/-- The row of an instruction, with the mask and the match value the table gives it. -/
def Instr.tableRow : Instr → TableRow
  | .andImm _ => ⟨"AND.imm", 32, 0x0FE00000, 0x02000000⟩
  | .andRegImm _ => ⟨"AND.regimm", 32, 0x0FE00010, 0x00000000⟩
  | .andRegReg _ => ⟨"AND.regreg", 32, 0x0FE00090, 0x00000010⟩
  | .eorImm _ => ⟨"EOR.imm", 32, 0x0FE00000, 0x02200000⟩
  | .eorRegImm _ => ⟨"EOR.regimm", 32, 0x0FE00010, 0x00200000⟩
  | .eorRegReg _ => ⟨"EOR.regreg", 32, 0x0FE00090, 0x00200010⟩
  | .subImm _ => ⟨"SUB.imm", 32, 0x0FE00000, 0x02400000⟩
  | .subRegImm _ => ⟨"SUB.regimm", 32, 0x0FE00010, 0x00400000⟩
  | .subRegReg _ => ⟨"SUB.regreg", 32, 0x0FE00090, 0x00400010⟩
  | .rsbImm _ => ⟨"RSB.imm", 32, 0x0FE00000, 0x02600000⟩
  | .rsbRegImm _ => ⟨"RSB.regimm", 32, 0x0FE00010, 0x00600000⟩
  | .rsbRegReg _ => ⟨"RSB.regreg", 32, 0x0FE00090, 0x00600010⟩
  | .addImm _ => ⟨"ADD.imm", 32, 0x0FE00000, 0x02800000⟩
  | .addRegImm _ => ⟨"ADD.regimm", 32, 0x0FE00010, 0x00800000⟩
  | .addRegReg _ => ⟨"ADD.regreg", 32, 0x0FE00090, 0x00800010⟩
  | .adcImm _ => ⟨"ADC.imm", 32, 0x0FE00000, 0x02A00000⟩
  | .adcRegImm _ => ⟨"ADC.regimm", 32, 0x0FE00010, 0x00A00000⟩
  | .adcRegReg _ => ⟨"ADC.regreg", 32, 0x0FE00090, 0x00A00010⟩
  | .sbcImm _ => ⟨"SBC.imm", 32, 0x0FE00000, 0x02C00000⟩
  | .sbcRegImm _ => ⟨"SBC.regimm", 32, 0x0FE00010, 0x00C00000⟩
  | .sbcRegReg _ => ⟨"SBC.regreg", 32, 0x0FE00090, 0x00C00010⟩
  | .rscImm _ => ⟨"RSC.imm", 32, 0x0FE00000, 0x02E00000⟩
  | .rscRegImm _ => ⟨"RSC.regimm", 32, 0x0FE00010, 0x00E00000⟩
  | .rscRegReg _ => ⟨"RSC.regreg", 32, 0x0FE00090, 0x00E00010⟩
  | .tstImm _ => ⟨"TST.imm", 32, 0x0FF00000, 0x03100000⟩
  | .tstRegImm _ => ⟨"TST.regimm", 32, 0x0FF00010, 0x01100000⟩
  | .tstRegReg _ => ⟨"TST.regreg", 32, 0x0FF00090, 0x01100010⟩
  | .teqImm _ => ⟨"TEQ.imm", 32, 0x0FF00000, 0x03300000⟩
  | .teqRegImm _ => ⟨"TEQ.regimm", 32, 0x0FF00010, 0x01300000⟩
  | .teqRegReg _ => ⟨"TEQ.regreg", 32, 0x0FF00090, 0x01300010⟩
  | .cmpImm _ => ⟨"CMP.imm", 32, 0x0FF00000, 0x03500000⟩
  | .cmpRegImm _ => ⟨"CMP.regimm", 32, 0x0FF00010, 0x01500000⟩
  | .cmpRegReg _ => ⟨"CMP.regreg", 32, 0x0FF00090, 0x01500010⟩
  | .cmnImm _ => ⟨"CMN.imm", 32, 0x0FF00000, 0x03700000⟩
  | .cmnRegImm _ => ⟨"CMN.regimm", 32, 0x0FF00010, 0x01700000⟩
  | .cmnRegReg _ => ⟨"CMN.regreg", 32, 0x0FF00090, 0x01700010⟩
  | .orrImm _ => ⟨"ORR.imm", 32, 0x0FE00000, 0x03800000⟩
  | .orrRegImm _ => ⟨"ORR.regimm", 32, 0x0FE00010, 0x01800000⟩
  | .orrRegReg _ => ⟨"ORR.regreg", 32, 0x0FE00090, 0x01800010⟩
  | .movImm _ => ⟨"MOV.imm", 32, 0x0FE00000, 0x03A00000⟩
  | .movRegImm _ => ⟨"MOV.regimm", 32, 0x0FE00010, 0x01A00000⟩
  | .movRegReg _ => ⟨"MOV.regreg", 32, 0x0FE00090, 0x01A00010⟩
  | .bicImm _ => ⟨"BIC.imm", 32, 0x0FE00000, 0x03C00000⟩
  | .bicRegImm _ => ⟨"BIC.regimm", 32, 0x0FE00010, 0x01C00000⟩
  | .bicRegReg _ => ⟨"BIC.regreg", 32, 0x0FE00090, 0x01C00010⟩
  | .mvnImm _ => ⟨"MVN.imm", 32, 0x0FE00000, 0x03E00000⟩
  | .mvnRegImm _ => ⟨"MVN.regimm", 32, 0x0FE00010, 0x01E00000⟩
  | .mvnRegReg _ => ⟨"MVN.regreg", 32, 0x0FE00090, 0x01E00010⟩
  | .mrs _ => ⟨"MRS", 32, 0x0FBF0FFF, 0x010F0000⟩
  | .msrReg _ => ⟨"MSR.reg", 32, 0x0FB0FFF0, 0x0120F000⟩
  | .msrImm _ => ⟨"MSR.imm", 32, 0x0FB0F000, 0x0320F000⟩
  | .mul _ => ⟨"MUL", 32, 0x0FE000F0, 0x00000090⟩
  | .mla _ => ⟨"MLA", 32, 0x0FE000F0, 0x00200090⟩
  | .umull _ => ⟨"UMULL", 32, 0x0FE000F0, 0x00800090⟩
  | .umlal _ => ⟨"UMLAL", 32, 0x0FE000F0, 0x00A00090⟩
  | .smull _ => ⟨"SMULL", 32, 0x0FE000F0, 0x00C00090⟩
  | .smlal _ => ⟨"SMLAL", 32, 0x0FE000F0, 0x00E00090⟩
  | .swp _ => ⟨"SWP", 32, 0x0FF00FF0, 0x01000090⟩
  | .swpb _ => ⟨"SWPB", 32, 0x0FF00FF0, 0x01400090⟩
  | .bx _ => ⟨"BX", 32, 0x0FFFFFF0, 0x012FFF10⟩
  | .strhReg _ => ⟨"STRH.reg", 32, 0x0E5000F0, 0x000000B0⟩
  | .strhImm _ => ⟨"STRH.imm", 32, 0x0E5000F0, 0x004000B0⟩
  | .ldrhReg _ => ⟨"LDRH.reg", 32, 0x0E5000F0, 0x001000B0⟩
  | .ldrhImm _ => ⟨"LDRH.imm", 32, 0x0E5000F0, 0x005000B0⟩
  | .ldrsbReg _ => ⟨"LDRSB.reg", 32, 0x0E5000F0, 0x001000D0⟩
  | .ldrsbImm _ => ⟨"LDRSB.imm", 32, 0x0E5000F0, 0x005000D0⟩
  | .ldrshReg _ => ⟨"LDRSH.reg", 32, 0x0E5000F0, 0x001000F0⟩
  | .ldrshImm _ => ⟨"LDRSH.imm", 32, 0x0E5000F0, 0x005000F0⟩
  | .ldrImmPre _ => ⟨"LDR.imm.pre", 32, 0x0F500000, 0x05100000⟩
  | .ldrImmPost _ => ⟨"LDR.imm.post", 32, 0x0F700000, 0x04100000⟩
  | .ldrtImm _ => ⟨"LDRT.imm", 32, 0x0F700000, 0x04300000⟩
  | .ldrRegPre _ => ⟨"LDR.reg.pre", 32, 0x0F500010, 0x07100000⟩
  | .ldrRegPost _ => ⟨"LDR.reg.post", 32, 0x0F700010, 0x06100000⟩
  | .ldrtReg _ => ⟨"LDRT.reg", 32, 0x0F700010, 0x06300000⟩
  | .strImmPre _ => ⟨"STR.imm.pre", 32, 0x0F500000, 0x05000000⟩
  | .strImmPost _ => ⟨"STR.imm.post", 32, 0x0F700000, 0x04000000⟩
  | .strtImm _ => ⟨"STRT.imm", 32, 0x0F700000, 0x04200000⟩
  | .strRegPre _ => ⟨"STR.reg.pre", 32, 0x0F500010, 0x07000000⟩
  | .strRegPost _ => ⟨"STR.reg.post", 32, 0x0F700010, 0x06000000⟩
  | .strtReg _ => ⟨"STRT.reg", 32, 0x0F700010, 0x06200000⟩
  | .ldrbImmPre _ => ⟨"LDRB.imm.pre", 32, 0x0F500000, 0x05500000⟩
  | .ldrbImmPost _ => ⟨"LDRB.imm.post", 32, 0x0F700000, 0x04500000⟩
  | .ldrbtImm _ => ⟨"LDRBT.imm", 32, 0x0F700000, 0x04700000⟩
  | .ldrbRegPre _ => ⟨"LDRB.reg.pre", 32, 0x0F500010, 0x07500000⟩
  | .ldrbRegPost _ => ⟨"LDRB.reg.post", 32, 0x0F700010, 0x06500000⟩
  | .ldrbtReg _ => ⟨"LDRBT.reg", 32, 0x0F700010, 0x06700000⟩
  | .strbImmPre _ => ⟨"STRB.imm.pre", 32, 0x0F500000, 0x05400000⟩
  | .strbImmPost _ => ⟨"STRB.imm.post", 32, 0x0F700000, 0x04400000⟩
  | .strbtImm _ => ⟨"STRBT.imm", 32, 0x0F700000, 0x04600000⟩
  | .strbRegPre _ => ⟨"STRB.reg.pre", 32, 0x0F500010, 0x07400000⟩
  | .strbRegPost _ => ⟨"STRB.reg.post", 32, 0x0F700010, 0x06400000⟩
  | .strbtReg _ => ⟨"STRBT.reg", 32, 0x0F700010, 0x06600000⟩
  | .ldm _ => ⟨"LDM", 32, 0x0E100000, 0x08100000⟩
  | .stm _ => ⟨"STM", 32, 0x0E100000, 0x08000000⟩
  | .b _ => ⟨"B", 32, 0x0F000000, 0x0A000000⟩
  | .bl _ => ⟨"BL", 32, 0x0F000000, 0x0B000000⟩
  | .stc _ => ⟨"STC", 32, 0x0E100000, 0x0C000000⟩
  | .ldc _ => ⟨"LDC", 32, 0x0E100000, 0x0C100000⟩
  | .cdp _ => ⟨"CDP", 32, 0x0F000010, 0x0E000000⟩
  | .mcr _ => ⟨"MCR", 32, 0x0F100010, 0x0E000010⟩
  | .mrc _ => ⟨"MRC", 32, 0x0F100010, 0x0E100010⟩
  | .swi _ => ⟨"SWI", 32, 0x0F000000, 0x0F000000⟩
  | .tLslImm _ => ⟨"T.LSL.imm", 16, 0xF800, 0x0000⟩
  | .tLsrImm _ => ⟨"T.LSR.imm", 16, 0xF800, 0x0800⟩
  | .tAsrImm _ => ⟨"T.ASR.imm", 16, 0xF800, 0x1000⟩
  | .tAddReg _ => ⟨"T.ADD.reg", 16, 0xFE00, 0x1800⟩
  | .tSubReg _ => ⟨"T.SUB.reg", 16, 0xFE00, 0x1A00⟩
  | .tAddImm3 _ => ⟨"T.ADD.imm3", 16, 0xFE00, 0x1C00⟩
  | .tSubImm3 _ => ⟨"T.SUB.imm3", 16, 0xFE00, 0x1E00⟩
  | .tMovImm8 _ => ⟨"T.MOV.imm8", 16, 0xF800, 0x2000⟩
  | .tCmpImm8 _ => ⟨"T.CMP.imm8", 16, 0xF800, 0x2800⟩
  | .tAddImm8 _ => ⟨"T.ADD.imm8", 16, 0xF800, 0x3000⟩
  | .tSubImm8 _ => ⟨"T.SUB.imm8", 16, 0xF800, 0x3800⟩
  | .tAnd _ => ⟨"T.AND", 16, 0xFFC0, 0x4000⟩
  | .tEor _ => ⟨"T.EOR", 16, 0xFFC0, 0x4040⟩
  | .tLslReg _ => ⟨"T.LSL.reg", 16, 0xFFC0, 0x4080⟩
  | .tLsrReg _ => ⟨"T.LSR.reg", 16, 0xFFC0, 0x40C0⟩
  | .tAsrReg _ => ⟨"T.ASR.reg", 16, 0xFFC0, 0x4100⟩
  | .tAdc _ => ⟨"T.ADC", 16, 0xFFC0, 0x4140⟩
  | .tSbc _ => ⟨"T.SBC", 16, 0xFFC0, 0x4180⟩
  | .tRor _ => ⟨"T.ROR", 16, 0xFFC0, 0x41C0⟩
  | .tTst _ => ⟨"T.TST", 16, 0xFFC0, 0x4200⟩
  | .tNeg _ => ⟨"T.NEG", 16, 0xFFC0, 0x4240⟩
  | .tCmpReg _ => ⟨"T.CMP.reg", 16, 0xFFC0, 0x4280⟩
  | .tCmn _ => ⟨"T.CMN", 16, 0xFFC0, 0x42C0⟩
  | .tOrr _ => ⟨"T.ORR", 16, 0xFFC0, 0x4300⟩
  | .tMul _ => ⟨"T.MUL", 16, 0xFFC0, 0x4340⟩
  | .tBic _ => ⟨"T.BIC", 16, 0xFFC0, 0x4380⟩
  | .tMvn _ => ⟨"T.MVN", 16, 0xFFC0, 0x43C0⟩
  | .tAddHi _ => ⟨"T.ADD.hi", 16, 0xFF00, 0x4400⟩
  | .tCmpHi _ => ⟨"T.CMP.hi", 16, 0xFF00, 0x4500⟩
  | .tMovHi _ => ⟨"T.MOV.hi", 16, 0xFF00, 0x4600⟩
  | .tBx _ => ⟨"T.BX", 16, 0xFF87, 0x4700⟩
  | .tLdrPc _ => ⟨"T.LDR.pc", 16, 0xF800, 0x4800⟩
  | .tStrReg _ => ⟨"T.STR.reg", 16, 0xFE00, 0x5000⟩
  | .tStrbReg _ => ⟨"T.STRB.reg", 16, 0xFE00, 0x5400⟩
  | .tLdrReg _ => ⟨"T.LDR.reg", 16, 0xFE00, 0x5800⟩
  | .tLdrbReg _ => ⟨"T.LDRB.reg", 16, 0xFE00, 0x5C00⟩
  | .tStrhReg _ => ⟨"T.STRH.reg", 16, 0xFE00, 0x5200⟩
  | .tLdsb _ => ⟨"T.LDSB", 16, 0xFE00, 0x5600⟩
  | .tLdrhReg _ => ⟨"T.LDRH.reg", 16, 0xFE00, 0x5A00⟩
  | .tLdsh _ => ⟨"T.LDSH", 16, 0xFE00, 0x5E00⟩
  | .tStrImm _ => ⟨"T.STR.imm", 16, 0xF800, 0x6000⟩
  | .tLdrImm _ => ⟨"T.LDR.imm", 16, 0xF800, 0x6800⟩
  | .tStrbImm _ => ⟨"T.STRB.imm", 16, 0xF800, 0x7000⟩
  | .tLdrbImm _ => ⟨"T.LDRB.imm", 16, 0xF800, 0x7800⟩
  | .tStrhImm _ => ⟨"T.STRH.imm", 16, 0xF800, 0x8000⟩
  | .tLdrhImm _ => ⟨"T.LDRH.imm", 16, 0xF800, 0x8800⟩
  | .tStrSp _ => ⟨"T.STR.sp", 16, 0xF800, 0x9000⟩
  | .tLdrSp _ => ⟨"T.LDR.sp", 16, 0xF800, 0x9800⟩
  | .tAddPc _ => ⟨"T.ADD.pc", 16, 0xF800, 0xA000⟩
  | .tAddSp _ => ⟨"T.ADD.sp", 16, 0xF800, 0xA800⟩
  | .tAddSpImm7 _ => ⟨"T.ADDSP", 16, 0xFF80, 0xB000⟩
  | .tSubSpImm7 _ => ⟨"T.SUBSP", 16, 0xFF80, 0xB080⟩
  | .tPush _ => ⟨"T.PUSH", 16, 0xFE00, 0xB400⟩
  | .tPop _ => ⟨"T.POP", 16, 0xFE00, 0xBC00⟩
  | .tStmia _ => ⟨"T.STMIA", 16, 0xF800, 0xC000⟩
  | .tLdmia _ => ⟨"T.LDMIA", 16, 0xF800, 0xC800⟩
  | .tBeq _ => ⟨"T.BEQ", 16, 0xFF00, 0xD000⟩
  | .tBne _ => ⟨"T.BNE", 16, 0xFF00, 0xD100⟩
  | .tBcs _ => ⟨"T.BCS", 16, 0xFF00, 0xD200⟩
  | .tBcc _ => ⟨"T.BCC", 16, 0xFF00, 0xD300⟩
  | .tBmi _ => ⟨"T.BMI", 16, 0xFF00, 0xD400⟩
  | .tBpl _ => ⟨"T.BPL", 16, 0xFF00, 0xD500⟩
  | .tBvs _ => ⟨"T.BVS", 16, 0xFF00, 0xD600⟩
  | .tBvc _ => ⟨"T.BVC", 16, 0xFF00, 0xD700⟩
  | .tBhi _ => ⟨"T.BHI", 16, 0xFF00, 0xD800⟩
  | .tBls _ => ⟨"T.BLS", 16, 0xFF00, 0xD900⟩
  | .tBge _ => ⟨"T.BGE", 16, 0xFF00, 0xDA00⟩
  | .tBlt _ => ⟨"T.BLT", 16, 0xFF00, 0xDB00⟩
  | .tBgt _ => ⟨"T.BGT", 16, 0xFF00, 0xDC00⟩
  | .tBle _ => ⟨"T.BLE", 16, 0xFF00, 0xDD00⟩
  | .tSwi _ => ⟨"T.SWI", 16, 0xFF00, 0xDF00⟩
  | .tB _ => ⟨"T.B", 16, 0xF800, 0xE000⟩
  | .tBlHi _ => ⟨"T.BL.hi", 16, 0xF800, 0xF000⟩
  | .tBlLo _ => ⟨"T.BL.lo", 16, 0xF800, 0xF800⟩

* **ASSIGNMENT**:
Beginning of the records through the line with "32, 0x0FE00010, 0x00200000⟩": return that span exactly and stop there.

* **RESPONSE**:
/-- The row of an instruction, with the mask and the match value the table gives it. -/
def Instr.tableRow : Instr → TableRow
  | .andImm _ => ⟨"AND.imm", 32, 0x0FE00000, 0x02000000⟩
  | .andRegImm _ => ⟨"AND.regimm", 32, 0x0FE00010, 0x00000000⟩
  | .andRegReg _ => ⟨"AND.regreg", 32, 0x0FE00090, 0x00000010⟩
  | .eorImm _ => ⟨"EOR.imm", 32, 0x0FE00000, 0x02200000⟩
  | .eorRegImm _ => ⟨"EOR.regimm", 32, 0x0FE00010, 0x00200000⟩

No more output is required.